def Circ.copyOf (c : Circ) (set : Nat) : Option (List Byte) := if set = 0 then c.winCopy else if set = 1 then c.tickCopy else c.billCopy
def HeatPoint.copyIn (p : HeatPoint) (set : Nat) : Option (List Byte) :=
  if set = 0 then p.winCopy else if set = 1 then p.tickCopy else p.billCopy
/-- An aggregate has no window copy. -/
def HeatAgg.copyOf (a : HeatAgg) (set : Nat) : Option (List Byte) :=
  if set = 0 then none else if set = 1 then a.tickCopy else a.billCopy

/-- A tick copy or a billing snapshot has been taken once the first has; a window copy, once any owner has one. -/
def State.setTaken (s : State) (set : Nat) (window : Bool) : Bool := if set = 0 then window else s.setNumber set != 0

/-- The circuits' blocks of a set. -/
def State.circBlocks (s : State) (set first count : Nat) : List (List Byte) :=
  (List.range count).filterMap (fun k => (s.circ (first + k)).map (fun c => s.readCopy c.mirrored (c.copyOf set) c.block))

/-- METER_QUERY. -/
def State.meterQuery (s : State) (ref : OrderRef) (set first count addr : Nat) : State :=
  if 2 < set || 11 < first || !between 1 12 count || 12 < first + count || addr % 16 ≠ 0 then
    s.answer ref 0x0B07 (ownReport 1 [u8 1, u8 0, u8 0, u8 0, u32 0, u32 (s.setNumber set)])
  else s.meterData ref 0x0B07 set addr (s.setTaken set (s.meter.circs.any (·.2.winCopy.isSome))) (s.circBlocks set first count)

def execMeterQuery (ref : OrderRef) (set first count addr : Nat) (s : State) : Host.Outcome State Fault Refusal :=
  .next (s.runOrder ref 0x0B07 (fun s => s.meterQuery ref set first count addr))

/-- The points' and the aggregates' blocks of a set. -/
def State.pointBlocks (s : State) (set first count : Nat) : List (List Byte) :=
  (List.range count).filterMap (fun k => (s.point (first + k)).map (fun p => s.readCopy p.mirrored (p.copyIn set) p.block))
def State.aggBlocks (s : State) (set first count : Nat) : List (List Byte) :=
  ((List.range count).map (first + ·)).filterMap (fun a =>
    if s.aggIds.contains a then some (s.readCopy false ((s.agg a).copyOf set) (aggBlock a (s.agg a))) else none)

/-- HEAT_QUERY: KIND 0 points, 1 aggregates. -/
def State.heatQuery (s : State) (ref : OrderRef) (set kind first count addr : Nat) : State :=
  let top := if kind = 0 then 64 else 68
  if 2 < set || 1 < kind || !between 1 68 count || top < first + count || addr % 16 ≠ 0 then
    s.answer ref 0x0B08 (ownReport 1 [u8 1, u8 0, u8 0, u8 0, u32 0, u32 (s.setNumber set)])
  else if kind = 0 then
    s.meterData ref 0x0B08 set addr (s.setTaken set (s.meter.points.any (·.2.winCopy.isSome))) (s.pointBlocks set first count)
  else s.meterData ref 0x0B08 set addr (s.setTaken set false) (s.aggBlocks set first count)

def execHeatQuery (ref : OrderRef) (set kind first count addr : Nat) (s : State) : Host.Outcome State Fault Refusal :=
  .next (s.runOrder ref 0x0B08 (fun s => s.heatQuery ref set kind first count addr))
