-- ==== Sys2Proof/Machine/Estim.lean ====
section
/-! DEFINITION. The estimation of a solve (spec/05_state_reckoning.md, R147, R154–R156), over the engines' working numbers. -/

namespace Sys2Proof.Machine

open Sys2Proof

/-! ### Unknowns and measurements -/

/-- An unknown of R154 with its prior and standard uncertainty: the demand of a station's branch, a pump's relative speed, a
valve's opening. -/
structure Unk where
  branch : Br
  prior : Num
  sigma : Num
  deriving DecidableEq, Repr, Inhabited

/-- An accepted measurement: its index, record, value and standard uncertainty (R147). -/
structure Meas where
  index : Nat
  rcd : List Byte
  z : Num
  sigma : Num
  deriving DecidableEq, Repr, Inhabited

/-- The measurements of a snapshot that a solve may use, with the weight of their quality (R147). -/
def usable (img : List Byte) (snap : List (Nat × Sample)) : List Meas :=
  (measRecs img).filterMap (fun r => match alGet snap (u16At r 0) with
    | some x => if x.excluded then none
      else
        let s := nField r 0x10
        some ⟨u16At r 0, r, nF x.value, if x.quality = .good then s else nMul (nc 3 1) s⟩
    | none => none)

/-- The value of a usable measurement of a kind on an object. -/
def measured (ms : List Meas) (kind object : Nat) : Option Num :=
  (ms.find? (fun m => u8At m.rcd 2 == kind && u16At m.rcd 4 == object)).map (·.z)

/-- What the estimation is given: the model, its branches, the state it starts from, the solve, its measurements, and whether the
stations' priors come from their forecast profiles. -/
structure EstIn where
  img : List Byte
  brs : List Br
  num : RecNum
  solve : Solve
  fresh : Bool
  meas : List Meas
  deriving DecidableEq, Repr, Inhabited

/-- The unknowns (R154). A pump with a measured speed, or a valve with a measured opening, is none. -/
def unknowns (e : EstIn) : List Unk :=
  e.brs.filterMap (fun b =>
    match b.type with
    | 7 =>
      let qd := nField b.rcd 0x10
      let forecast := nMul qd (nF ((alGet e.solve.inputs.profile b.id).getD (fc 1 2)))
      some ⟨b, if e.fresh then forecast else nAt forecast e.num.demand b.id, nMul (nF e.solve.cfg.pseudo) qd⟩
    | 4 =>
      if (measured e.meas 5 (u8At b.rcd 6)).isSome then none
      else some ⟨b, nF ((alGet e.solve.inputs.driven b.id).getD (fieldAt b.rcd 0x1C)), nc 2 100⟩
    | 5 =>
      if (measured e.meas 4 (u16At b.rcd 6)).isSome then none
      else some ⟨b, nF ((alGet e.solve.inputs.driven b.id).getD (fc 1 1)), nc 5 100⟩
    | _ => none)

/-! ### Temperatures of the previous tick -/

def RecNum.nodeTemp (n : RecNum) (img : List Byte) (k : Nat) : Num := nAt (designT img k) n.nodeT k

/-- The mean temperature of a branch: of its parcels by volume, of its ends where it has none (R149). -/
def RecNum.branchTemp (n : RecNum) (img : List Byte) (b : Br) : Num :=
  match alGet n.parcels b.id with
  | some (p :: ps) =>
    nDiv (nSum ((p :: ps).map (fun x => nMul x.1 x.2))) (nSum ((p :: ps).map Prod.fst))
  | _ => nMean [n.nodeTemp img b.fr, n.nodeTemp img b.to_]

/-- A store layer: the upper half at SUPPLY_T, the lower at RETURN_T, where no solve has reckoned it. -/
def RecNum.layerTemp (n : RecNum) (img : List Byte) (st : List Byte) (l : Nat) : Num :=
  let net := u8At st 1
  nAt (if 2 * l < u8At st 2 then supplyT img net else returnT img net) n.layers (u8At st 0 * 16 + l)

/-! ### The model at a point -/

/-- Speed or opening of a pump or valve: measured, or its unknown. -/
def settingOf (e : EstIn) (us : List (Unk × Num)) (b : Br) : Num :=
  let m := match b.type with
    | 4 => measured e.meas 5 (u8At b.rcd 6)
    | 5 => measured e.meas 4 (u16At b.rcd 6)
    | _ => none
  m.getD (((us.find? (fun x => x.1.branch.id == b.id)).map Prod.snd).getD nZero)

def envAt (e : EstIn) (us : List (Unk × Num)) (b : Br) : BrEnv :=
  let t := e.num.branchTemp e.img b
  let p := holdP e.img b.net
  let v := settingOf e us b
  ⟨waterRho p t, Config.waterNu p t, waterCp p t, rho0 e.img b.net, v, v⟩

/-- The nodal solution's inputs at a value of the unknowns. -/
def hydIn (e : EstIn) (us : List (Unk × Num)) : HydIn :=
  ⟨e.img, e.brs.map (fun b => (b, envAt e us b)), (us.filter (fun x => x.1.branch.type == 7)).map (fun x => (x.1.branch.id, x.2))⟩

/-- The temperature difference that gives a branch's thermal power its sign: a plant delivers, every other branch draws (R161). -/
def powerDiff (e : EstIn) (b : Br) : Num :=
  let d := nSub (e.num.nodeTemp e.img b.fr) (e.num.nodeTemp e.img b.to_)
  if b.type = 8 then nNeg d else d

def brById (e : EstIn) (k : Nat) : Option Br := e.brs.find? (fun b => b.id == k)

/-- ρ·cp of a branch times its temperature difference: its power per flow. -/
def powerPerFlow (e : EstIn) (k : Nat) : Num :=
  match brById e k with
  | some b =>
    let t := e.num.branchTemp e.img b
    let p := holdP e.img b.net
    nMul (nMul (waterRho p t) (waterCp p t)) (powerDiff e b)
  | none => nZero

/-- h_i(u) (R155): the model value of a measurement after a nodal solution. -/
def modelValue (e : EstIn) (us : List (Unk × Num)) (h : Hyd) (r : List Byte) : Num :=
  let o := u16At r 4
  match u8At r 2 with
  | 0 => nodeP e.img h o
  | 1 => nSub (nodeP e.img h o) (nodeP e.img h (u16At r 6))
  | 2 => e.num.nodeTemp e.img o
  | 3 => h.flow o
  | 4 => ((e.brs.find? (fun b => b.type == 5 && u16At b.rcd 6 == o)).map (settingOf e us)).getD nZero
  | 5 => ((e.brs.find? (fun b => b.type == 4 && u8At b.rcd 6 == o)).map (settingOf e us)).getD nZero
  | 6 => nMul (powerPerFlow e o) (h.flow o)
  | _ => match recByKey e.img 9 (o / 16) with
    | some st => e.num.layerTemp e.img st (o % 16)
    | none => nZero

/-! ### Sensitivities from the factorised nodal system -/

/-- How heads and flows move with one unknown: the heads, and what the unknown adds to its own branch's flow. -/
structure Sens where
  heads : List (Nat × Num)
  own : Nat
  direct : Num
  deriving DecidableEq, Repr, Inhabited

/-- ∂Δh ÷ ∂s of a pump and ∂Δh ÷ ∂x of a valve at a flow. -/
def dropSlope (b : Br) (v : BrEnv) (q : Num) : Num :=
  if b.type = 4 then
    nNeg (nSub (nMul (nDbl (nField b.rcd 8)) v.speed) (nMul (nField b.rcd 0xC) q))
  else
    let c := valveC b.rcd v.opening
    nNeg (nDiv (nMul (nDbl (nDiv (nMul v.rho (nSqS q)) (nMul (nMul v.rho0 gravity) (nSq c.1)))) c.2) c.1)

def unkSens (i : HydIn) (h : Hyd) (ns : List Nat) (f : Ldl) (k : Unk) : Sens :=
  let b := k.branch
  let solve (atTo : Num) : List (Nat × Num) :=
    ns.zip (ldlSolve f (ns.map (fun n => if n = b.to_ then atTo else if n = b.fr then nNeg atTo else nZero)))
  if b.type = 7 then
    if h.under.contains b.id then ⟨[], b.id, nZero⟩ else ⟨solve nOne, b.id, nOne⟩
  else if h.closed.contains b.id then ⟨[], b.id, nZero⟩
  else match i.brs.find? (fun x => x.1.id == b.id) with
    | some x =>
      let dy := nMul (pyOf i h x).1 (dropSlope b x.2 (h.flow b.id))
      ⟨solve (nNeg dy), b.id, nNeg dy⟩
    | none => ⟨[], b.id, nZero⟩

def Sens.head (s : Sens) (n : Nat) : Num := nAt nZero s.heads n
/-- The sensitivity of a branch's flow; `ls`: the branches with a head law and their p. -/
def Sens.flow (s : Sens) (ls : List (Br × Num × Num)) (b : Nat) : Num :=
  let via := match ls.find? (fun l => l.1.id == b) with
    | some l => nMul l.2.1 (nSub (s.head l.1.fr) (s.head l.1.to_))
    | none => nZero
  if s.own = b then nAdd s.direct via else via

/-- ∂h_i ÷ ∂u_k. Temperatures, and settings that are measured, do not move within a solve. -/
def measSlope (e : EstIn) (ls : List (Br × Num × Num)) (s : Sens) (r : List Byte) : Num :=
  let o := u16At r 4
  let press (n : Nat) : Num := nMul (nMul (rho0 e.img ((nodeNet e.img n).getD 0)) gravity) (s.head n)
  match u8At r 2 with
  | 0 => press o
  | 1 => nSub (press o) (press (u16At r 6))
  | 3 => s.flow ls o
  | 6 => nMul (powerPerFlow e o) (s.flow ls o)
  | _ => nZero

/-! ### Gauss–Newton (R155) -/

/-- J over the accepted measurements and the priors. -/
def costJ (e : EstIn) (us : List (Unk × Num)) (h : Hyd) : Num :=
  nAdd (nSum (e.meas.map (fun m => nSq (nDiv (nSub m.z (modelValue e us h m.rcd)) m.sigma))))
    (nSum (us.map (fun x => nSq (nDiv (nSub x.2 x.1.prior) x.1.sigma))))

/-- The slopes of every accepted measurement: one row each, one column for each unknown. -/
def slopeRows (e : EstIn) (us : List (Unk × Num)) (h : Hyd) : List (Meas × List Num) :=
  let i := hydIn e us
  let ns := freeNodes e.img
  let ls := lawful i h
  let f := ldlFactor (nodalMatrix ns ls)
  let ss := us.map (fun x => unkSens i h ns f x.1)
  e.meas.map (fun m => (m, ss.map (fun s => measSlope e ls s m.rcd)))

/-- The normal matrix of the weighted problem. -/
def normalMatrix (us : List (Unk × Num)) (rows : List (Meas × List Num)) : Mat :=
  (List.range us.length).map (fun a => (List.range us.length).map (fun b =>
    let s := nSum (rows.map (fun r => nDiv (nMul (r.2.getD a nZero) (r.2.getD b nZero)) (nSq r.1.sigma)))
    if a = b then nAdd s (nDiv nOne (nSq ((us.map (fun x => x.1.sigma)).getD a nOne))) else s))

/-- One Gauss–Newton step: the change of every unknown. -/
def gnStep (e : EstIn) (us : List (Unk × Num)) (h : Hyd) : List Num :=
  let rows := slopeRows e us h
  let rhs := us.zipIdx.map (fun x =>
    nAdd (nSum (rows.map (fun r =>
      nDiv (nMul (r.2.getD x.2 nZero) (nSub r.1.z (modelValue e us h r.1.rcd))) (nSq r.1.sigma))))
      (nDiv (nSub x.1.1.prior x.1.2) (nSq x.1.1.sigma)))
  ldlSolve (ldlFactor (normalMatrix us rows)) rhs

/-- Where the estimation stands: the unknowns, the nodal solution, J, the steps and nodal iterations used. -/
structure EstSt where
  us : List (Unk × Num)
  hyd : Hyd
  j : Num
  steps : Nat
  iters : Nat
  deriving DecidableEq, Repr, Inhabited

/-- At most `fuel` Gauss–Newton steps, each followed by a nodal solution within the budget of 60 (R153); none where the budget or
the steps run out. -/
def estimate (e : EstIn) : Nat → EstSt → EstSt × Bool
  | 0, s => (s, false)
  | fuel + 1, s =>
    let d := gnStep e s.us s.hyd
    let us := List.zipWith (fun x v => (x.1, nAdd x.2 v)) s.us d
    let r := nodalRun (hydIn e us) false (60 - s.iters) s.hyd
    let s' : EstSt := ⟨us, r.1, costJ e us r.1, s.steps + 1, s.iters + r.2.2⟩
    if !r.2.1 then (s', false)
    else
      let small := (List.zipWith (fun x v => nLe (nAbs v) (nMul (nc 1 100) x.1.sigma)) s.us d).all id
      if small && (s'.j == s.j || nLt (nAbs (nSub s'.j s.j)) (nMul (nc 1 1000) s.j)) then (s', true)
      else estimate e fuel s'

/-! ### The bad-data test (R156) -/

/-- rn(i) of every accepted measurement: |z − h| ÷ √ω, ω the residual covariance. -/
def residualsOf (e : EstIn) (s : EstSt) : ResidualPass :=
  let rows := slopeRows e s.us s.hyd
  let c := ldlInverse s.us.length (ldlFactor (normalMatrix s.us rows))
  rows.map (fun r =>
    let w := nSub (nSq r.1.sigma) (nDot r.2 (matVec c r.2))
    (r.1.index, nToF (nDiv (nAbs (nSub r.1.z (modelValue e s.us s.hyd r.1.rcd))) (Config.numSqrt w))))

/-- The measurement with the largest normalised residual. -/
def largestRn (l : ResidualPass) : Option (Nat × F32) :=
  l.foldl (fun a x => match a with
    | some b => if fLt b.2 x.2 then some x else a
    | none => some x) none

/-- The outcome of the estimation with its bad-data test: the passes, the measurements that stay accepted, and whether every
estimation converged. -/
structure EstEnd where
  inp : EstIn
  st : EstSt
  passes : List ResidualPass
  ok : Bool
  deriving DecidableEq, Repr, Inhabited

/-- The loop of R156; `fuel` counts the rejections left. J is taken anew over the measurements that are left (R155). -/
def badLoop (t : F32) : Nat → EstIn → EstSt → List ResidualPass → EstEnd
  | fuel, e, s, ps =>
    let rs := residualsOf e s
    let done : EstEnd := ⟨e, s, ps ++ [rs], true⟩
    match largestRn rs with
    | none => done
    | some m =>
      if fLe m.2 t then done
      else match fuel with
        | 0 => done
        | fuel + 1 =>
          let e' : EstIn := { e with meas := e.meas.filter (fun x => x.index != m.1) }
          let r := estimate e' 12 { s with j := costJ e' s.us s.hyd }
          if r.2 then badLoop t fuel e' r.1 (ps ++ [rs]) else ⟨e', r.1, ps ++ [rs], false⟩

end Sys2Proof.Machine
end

Task to complete
Whenever a line above contains "slopeRows", copy that line.

Problem solution
def slopeRows (e : EstIn) (us : List (Unk × Num)) (h : Hyd) : List (Meas × List Num) :=
  let rows := slopeRows e us h
  let rows := slopeRows e s.us s.hyd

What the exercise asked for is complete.